Some friends have asked me to post about practical ways to love medically complex, special needs, or other vulnerable families during this season of coronavirus isolation. Here is a (not at all comprehensive) list of ways to serve and love these families well. *I would like to note that I came up with the majority of this list based on what people have already done for us in the past two weeks. We are so grateful for our community.
- Choose your words carefully. Don’t tip-toe around these friends, but keep in mind that you are likely only experiencing a small taste of that their daily lives look like regardless of the coronavirus.
- Offer encouragement. Going along with the point above, share words of encouragement with these friends. Let them know that you are thinking of them and understand that this season is hard and scary. A friend recently reached out to me saying, “I know what we are doing is nothing compared to what you guys do all the time, but now I know how hard it can be. I have been thinking about you a lot.”
- Pray for them.

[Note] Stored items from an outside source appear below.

-- ==== Sys2Proof/Syntax.lean ====
section
/-! DEFINITION. The commands of the hub: one constructor for each row of the spec's table of operations and events, and
the data they carry. -/

namespace Sys2Proof

/-- An agent identifier (R44). -/
abbrev Agent := BitVec 16

/-- A lane (R54). -/
abbrev LaneId := Fin 22

/-- A link: ring sides AE, AW, BE, BW are 0 to 3, the stitch ports to peers 1 to 3 are 4 to 6. -/
abbrev LinkId := Fin 7

/-- A port engine (R268). -/
abbrev EngineId := Fin 128

/-- A port bank. -/
abbrev BankId := Fin 8

/-- The outcome code of an access (R34, R255). -/
inductive Code where
  | ok | domainOff | absent | reservedOffset | notOwner | keyLocked | islandRefused | unsupported
  | unreachable | discarded | targetBusy | deviceError | duplicate | notReady | sideEffectRefused
  deriving DecidableEq, Repr

/-- The number of an outcome code. -/
def Code.num : Code → Nat
  | .ok => 0 | .domainOff => 1 | .absent => 2 | .reservedOffset => 3 | .notOwner => 4 | .keyLocked => 5
  | .islandRefused => 6 | .unsupported => 7 | .unreachable => 8 | .discarded => 9 | .targetBusy => 10
  | .deviceError => 11 | .duplicate => 12 | .notReady => 13 | .sideEffectRefused => 14

/-- The outcome code of a number; 0xF is reserved and reads as OK here. -/
def Code.ofNum : Nat → Code
  | 1 => .domainOff | 2 => .absent | 3 => .reservedOffset | 4 => .notOwner | 5 => .keyLocked | 6 => .islandRefused
  | 7 => .unsupported | 8 => .unreachable | 9 => .discarded | 10 => .targetBusy | 11 => .deviceError
  | 12 => .duplicate | 13 => .notReady | 14 => .sideEffectRefused | _ => .ok

/-- The three types of an access (page 0x00F, R52). -/
inductive AccessKind where
  | read | posted | nonPosted
  deriving DecidableEq, Repr


/-- What the Gleaner finds of a cell (R197 to R199): in order, orphaned, or on the free list twice or while linked. -/
inductive CellFinding where
  | inOrder | orphaned | doubled
  deriving DecidableEq, Repr
/-- How one bus transaction of a controller engine ended (R294 to R298, R304). -/
inductive BusResult where
  | ok | nak | pec | stuck
  deriving DecidableEq, Repr

/-- How a CAN attempt failed (R319, R329, R333): arbitration lost, or an error with its code (1 stuff, 2 form, 3
acknowledge, 4 bit 1, 5 bit 0, 6 CRC), its phase, whether it is a bit error in the data field, whether ISO 11898-1 exempts
it from the count, and whether transmitter delay compensation failed. -/
inductive CanFail where
  | arbitration
  | error (code : Fin 7) (dataPhase inData exempt tdc : Bool)
  deriving DecidableEq, Repr

/-- What a CAN receiver finds (R310, R325): a valid frame, or a recessive res bit of an FD frame. -/
inductive CanRx where
  | good
  | recessiveRes
  deriving DecidableEq, Repr

/-- What resets the PCIe island (R396). -/
inductive PcieReset where
  | perst | hot | flr | flrDone | linkDown
  deriving DecidableEq, Repr

/-- The base address registers of the endpoint (R393, R394). -/
inductive HostBar where
  | bar0 | bar2 | bar4
  deriving DecidableEq, Repr

/-- What ends the attachment's state (R413): a bus reset, with whether the host chirped (R412), or the loss of VBUS. -/
inductive UsbReset where
  | bus (chirps : Bool)
  | vbusLost
  deriving DecidableEq, Repr

/-- Why the inlet turns off without a fault (R438, R446). -/
inductive LossCause where
  | under | over | reverse
  deriving DecidableEq, Repr

/-- The faults of a branch fuse (R451). -/
inductive FuseCause where
  | timer | fastTrip | rampTimeout
  deriving DecidableEq, Repr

I can almost guarantee that every medical mama I know is on her knees daily praying this virus will not reach her child. Join her. Pray with her. Pray for peace for her heart.
- Offer to run errands. So many people have offered to do this for us, and it has been such a gift. Evan needed a prescription last week, and a friend went and picked it up along with a few grocery items for us without hesitation.
- Bring them a meal. Some days medical-mommin’ is just too exhausting to even consider cooking dinner. Offer to bring dinner by one night (extra points if its take-out from a local small business!) If that’s too hard or too much for you, coffee also works. We always need coffee.
- Show up. Obviously, not at their houses. Be there for them digitally or through snail mail! These families likely rely on social media to connect already. Be there for them in this way. Ask how things are going. Ask what’s been hardest. Ask about the monotony of their days. Just be there and be a friend. It is so important. The other night I watched Frozen II on Zoom with five of my friends. It was ridiculous and awesome. I am in several Marco Polo conversations with friends. I use Instagram to connect with other mamas I haven’t even met face to face and probably never will, but they are some of the people I treasure most!
- Offer financial help if it’s needed. Many families of special needs or medically complex children are single income homes out of necessity. Evan, for instance, requires 24/7 attention and care that cannot be adequately done without one of us or a skilled and licensed nurse. I chose to stay home before we knew this, but now it is a necessity. We are okay financially, but many other families like us aren’t. Do what you can if you can. Some families may have been able to be dual income but now find themselves out of the job because the risk of bringing COVID-19 home to their child isn’t worth the paycheck.
- Stay home. Maybe I should have hash-tagged that. Second to prayer, this is the most important thing you can do for these families. When you say no to the get together with friends, the trip, the play date, the unnecessary grocery/Target run, you are protecting these vulnerable families. You are loving them well by staying where you are.
Like I said, it is not a comprehensive list. My medically complex friends out there, feel free to add your thoughts!
Stay safe, and remember: this will pass, and we will all get through it. Together.